What you are asked to do ▸
Scan the records for lines holding "CvtTgt". Say how many there are and give nothing else.

Stored data:
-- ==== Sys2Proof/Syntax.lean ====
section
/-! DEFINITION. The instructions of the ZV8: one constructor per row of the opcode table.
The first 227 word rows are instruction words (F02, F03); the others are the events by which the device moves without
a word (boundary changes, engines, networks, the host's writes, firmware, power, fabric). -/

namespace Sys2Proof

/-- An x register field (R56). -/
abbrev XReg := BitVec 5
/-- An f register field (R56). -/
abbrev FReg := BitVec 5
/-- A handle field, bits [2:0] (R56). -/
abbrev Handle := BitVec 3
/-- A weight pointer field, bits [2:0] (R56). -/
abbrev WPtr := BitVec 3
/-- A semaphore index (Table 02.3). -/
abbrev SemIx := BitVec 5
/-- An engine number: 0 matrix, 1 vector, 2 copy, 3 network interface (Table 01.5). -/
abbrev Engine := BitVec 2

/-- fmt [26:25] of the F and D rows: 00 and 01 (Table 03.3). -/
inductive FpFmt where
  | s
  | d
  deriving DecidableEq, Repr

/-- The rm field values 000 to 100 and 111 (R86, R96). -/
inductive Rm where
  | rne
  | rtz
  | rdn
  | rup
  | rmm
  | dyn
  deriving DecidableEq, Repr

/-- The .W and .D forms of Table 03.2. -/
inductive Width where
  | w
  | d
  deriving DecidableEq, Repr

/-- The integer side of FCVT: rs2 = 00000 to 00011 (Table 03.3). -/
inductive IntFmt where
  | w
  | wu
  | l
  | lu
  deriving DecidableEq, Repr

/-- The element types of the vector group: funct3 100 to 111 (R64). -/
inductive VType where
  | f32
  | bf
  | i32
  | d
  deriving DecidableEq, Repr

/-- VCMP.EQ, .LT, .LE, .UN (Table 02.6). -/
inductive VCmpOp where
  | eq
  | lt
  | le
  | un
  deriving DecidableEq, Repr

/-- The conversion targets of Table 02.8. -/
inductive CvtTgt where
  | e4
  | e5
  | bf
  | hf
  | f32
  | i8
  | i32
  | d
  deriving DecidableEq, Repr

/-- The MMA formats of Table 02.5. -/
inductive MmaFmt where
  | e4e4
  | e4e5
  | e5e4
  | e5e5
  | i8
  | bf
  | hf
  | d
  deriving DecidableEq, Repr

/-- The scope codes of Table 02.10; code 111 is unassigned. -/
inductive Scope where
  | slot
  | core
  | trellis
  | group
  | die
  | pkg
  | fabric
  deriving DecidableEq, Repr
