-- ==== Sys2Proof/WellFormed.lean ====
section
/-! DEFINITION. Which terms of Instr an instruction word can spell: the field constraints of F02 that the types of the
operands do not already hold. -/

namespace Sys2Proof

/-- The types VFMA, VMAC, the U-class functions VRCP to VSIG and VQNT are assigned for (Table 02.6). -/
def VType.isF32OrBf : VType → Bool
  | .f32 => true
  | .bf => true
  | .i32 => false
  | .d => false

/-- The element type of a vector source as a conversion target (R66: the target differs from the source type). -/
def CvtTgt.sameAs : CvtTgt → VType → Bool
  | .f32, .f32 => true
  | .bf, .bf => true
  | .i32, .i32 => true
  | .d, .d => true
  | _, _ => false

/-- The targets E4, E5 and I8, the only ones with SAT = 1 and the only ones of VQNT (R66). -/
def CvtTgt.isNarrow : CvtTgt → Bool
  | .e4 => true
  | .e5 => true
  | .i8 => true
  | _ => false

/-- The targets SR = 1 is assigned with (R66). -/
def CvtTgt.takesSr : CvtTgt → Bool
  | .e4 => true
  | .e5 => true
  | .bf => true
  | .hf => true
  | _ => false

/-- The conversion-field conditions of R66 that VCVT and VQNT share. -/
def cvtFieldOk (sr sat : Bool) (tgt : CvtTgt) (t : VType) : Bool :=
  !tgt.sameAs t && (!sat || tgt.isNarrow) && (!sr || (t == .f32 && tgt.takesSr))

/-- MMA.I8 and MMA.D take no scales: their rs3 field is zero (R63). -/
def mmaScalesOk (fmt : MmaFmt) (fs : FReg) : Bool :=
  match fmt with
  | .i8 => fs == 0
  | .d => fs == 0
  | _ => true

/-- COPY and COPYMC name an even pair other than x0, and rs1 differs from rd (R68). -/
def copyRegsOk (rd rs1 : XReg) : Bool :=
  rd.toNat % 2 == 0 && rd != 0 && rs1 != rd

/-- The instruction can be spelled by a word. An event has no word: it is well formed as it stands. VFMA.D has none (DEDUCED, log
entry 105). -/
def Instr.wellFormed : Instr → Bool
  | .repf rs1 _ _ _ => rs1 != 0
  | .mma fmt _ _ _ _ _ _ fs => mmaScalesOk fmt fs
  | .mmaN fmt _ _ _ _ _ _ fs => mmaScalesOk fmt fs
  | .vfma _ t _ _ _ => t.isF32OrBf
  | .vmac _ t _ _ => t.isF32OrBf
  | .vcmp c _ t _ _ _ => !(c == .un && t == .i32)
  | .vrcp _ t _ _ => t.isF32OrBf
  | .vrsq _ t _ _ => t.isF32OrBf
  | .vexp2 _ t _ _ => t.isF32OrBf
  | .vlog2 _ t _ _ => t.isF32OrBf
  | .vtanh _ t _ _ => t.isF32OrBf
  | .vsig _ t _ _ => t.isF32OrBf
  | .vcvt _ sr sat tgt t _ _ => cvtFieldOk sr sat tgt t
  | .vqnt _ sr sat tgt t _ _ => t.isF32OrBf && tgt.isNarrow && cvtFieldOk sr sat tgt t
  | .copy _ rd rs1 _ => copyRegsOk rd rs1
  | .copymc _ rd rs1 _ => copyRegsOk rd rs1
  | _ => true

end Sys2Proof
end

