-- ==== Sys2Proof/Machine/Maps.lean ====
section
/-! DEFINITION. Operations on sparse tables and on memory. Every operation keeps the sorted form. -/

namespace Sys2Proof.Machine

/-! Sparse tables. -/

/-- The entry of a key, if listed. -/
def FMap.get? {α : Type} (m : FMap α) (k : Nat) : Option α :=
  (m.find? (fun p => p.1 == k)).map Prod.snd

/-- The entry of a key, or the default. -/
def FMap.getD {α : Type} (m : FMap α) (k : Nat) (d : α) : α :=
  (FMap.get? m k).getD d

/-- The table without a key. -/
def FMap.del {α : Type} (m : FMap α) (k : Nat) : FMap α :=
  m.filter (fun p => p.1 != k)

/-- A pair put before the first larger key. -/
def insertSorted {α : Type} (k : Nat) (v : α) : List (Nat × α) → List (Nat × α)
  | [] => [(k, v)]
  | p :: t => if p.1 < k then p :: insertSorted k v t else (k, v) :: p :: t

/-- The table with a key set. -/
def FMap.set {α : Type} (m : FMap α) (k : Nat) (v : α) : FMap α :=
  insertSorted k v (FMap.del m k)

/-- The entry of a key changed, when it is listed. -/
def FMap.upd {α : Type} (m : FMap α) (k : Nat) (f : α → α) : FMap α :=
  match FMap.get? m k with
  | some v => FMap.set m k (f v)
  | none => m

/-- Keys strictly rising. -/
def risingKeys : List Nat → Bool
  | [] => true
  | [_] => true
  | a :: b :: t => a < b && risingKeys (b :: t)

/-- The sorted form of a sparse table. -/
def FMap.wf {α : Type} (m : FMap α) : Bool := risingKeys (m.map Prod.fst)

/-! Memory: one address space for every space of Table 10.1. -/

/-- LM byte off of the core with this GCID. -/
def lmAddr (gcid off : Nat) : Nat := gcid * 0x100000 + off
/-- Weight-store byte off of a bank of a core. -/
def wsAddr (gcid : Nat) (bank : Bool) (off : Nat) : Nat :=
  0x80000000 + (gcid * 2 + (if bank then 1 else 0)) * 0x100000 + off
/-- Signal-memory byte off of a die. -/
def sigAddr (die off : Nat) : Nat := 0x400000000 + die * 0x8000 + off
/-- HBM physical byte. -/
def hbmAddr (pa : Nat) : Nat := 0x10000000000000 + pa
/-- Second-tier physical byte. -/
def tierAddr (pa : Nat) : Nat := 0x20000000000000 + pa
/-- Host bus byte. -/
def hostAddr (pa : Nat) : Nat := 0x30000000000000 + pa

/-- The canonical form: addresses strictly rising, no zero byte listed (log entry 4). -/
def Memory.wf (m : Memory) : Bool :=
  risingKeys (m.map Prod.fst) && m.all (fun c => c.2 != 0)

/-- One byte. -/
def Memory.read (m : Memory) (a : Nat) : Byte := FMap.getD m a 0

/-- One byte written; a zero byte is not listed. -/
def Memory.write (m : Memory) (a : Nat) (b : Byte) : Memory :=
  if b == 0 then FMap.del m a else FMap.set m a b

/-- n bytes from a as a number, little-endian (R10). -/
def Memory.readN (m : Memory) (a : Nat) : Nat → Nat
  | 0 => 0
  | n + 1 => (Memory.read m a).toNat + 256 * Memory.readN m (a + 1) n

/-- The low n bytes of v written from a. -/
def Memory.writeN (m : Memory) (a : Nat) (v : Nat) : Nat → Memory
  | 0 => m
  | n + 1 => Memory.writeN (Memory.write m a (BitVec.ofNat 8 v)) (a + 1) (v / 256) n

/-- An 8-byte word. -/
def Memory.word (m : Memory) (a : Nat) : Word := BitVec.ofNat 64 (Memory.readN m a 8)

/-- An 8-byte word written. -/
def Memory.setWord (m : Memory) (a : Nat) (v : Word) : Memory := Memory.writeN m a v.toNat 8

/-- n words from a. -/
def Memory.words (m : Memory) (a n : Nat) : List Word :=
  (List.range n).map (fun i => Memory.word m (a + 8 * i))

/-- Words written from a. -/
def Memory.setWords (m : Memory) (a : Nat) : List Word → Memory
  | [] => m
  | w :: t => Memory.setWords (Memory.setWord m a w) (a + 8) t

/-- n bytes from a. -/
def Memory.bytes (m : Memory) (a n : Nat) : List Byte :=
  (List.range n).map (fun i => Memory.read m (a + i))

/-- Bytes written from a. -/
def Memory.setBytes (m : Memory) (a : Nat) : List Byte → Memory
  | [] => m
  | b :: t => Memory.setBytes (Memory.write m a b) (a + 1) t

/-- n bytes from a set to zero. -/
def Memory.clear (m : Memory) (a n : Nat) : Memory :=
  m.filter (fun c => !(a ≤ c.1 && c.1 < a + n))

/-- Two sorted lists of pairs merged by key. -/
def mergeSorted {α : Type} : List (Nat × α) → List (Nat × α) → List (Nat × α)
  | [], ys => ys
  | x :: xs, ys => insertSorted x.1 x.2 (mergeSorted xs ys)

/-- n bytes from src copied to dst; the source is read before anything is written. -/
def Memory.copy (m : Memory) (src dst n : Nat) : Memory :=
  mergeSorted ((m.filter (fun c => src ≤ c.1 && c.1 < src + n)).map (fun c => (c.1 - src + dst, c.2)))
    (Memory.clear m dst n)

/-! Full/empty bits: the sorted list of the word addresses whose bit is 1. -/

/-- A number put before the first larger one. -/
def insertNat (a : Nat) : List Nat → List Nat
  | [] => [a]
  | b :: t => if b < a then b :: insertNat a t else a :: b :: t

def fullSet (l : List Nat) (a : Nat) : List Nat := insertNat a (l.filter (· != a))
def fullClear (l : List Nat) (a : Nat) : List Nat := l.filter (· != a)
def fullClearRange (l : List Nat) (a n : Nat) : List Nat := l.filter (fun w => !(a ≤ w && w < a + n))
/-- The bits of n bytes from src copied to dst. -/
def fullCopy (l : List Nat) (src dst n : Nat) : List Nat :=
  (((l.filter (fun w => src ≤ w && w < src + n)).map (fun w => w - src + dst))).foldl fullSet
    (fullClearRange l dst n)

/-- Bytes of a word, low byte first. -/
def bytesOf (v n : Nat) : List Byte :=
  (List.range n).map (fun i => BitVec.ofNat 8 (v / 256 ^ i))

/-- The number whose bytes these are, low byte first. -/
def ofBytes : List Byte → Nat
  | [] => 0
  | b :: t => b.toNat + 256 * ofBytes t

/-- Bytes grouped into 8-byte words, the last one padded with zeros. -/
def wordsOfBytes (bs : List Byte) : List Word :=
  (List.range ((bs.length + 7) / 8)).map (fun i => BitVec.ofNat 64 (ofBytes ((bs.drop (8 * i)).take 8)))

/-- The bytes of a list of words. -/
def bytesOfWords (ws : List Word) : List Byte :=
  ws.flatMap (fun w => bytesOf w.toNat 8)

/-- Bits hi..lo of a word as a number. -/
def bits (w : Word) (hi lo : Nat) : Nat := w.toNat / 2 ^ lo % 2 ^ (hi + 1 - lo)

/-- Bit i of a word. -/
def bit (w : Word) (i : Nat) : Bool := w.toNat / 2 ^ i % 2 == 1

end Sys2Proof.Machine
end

==

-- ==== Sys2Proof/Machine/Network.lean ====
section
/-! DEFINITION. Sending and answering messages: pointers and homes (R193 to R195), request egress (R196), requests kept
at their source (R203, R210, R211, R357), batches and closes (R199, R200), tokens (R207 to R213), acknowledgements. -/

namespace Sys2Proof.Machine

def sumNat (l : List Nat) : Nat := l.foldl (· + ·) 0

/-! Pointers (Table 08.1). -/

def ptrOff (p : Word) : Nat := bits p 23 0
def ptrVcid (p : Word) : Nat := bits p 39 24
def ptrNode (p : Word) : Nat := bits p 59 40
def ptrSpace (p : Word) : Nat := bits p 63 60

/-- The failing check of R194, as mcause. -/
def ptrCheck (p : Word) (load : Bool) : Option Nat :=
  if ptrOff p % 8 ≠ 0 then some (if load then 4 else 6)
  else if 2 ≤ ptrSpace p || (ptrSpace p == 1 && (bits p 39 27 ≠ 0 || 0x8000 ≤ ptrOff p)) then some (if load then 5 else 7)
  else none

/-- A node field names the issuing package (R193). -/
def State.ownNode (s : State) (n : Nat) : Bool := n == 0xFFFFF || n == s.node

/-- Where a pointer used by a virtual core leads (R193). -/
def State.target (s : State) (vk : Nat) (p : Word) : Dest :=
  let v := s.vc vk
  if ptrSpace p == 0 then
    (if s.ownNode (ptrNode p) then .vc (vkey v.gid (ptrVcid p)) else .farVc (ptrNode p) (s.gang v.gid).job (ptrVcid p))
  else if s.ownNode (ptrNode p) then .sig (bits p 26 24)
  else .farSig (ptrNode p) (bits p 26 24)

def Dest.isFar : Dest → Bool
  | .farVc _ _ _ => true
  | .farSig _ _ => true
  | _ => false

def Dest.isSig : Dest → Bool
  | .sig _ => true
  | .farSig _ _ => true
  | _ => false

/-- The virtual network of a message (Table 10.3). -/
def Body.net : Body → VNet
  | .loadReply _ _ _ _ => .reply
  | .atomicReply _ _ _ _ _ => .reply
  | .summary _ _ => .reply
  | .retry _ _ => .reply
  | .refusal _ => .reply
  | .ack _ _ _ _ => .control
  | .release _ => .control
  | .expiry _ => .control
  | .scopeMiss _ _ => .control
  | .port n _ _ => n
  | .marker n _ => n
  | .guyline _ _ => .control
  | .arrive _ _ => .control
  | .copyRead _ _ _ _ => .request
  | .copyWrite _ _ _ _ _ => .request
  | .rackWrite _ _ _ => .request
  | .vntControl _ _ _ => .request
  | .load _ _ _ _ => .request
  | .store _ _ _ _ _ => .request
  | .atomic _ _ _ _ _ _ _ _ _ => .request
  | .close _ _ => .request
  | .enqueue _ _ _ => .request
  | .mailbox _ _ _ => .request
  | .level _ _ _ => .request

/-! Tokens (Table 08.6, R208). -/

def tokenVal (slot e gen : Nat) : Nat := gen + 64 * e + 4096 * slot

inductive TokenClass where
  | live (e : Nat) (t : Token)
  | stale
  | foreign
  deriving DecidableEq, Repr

---

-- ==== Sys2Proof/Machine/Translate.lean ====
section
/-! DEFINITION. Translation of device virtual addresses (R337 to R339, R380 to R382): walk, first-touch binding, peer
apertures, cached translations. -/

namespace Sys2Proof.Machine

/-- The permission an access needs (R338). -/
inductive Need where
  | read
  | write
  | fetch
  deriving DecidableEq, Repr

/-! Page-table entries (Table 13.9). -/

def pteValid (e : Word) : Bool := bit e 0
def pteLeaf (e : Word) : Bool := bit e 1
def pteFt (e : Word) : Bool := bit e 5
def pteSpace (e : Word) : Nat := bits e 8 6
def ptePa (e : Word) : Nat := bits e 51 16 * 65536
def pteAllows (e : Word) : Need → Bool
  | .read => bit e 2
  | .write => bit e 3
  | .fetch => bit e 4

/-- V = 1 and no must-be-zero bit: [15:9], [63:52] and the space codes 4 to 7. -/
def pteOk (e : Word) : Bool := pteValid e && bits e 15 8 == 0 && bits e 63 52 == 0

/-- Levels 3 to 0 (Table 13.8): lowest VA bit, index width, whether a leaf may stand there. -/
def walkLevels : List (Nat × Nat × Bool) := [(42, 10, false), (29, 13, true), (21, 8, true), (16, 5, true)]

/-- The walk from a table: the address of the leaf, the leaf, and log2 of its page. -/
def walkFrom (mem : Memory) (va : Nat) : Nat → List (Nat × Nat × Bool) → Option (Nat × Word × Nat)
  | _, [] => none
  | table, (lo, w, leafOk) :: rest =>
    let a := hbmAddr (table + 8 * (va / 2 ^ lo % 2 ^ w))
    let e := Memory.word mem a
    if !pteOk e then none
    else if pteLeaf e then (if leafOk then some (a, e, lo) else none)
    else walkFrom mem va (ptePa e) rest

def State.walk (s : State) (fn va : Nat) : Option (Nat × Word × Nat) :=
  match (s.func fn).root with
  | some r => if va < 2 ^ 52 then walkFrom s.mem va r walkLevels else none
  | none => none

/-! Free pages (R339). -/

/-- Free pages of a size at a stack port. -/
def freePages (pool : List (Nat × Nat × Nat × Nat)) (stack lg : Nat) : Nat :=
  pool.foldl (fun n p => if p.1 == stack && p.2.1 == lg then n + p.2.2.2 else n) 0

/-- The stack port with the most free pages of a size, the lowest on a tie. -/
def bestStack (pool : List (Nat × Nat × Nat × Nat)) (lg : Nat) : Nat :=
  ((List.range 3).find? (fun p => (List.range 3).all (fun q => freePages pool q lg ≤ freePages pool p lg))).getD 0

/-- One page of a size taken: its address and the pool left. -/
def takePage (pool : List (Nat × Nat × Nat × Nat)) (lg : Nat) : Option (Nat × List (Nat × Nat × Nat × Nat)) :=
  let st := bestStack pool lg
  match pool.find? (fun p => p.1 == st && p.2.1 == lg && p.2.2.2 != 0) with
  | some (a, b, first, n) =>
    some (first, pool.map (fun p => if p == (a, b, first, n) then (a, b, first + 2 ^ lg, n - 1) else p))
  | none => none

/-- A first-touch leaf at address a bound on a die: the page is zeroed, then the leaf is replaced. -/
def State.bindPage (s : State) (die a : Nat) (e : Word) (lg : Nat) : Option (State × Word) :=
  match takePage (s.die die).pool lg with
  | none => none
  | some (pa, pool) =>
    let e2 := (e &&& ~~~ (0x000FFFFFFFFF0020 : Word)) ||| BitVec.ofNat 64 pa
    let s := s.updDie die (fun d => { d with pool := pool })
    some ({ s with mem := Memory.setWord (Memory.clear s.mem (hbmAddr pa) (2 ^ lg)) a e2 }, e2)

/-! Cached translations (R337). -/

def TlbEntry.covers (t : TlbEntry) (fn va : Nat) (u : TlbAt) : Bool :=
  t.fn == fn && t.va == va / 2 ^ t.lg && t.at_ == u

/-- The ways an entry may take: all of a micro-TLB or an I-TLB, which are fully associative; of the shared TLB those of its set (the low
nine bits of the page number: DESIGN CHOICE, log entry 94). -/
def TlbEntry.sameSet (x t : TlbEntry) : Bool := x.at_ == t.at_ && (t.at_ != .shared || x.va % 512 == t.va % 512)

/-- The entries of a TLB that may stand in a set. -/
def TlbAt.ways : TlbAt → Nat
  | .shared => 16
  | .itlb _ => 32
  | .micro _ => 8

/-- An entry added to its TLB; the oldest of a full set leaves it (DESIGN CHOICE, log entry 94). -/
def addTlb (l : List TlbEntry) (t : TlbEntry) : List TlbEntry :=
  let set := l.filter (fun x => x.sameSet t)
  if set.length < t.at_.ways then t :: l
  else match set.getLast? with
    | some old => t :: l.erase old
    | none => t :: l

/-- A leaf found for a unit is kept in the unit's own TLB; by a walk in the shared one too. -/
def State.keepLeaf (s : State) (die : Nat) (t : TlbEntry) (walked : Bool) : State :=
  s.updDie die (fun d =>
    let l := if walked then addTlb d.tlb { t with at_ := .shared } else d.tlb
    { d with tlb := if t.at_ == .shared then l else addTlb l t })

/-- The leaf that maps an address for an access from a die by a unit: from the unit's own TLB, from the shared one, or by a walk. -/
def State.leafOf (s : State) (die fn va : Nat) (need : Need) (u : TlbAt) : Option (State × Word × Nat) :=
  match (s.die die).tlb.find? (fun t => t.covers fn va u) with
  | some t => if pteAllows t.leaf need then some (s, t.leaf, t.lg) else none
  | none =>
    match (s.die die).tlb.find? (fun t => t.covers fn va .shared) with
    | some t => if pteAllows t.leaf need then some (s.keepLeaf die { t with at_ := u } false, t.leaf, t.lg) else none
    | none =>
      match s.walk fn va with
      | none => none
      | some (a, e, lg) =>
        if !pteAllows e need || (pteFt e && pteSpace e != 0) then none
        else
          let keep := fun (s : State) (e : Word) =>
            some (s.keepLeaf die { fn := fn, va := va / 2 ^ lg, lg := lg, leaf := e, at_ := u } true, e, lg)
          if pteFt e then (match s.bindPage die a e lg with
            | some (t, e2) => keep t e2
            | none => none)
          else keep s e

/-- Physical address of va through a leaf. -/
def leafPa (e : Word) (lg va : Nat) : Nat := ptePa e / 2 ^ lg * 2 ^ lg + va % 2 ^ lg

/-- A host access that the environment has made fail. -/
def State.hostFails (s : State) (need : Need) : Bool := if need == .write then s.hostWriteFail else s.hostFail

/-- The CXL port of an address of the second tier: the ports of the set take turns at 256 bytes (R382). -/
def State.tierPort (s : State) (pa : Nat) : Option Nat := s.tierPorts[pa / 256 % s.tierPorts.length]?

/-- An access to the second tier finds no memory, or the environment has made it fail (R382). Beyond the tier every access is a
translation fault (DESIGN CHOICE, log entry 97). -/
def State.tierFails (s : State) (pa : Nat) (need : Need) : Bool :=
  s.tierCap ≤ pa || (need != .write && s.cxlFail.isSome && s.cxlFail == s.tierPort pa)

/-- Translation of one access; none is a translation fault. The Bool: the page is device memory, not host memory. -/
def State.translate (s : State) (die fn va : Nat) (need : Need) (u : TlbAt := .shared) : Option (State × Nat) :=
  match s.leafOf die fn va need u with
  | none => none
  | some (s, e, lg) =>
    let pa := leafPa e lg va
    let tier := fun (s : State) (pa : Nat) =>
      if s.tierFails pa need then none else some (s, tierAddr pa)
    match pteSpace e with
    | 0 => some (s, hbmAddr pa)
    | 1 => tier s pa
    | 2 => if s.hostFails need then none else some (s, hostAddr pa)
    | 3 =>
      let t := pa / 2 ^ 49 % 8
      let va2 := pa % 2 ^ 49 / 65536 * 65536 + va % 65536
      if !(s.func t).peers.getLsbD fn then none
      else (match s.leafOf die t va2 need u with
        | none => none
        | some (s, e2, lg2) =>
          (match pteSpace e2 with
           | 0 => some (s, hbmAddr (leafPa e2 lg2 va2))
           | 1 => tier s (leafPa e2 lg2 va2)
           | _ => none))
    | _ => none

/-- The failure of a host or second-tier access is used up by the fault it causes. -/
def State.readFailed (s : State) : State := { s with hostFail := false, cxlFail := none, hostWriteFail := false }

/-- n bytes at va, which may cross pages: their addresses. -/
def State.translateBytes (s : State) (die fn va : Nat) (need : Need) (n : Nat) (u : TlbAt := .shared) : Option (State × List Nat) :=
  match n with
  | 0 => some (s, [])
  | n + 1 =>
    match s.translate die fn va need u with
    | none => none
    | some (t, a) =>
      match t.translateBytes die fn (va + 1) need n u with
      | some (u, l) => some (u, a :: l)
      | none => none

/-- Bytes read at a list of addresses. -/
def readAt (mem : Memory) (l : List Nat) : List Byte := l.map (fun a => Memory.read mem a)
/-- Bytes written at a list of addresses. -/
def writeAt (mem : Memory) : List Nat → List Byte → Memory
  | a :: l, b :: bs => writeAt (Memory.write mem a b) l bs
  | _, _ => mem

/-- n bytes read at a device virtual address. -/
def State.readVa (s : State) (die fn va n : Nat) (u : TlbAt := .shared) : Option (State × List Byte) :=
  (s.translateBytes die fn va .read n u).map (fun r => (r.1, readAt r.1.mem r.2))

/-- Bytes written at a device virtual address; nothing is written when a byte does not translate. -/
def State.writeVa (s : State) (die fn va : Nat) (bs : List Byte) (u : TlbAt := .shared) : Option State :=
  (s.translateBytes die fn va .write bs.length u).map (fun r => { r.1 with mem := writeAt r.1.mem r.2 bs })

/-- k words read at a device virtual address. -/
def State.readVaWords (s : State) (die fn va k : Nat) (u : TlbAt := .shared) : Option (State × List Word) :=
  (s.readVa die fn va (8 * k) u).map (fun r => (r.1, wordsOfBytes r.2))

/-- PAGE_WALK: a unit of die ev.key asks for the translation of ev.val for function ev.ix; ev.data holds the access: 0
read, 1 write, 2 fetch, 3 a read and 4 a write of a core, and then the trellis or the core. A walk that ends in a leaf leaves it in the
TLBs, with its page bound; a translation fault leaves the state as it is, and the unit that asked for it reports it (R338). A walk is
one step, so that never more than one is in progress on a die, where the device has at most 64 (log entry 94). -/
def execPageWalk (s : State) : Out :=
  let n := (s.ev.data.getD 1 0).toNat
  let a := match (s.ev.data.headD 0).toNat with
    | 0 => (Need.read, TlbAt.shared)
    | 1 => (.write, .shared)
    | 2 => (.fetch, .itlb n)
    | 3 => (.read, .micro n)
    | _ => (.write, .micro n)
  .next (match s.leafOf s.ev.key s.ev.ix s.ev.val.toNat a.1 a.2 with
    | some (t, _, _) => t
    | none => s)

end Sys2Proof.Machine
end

Response for this exercise ▸
5